The event was attended by approximately 1,100 people.

The opening bout was a singles match between Jason and Mikey Whipwreck in the culmination of their feud. Whipwreck won the match by pinfall following a FrankenMikey.

The second bout was a singles match between Hack Meyers and Ron Simmons. Simmons won the bout by pinfall following a spinebuster. Following the match, Simmons challenged 911, who came to the ring and chokeslammed him twice.

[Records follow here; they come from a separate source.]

/-- RESET: answered, then the reset begins; a module reset ends with MODULE_RESET. -/
def doReset (s : State) (m : MboxSrc) : State :=
  let f := (mboxTake s m).2.getD []
  let p := (framePayload (srcPcie m) f).getD []
  let t := mboxRun s m 0x40 true mboxReset
  if frameCmd f = 0x40 && p.length = 4 then
    if arg p 0 < 12 then dieReset t (arg p 0)
    else if arg p 0 = 0x100 && canModule t then moduleDown t else t
  else t
/-- It completes whatever the state of the stacks: an access of it that finds a controller in reset is over with it (R371; log 221). -/
def execReset (m : MboxSrc) (s : State) : Host.Outcome State Fault Refusal := .next { doReset s m with hostWait := false }

/-- POWER_DOWN. -/
def doPowerDown (s : State) (m : MboxSrc) : State :=
  mboxRun s m 0x41 true (noPayload (fun s => ({ s with hl := { s.hl with downing := railsUp s } }, mbOk, [])))
def execPowerDown (m : MboxSrc) (s : State) : Host.Outcome State Fault Refusal := .next (doPowerDown s m)

/-! ### SETTINGS_WRITE (R369) -/

/-- Checkpoint settings that R313 refuses: limits, then weights. -/
def ckptBad (minS maxS : Nat) (ws : List Nat) : Bool :=
  decide (maxS < minS) || decide (minS < 60) || decide (maxS < 60) || ws.any (fun w => decide (256 < w))

/-- The checkpoint settings of item 5: C, the limits, eight weights (R313). -/
def ckptSettings (f : Flash) (d : List Byte) : Option Flash :=
  let ws := (List.range 8).map (fun k => bitsOf (arg d (2 + k)) 8 0)
  let lo := bitsOf (arg d 1) 15 0
  let hi := bitsOf (arg d 1) 31 16
  if ckptBad lo hi ws then none
  else some { f with ckptCost := bitsOf (arg d 0) 15 0, ckptMin := lo, ckptMax := hi, ckptWeights := ws }

/-- A settings item, in flash; none where ITEM or its data is bad. -/
def settingsItem (s : State) (item : Nat) (d : List Byte) : Option Flash :=
  match item with
  | 1 => if d.length = 4 && decide (leNat (slice d 0 1) ≤ 1) then some { s.flash with role := decide (leNat (slice d 0 1) = 1) } else none
  | 2 => if d.length = 8 then some { s.flash with mac := leNat (slice d 0 6) } else none
  | 3 =>
    let w := leNat (slice d 0 2)
    if d.length = 4 && decide (1000 ≤ w) && decide (w ≤ s.grade.tdp) then some { s.flash with budget := some w } else none
  | 4 =>
    if d.length = 4 then some { s.flash with onboot := bitsOf (arg d 0) 1 0, retireOnFail := bitOf (arg d 0) 2 } else none
  | 5 => if d.length = 40 then ckptSettings s.flash d else none
  | _ => none

def settingsWrite (s : State) (p : List Byte) : MbRun :=
  match settingsItem s (arg p 0) (p.drop 4) with
  | some f => if p.length < 4 then (s, mbBadLen, []) else ({ s with flash := f }, mbOk, [])
  | none => (s, mbBadLen, [])
def doSettingsWrite (s : State) (m : MboxSrc) : State := mboxRun s m 0x50 false settingsWrite
def execSettingsWrite (m : MboxSrc) (s : State) : Host.Outcome State Fault Refusal := .next (doSettingsWrite s m)

end Sys2Proof.Machine
end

The third bout was a "Generation X gauntlet match" pitting Tommy Dreamer against Raven's Nest (Raven, Stevie Richards, Johnny Hotbody, and Tony Stetson). The match saw the members of Raven's Nest handcuffed at ringside, with Dreamer to face all four men in succession. Dreamer first faced Stetson, pinning him following a DDT. He then faced Hotbody, pinning him following another DDT. While Dreamer was wrestling Richards, Terry Funk came to the ring and severed Raven's handcuffs using a bolt cutter. After Dreamer pinned Richards following an enzuigiri, Raven sucker punched him using the broken handcuff, then pinned him following an Evenflow DDT. Following the match, Raven handcuffed Dreamer and gave him a chair shot.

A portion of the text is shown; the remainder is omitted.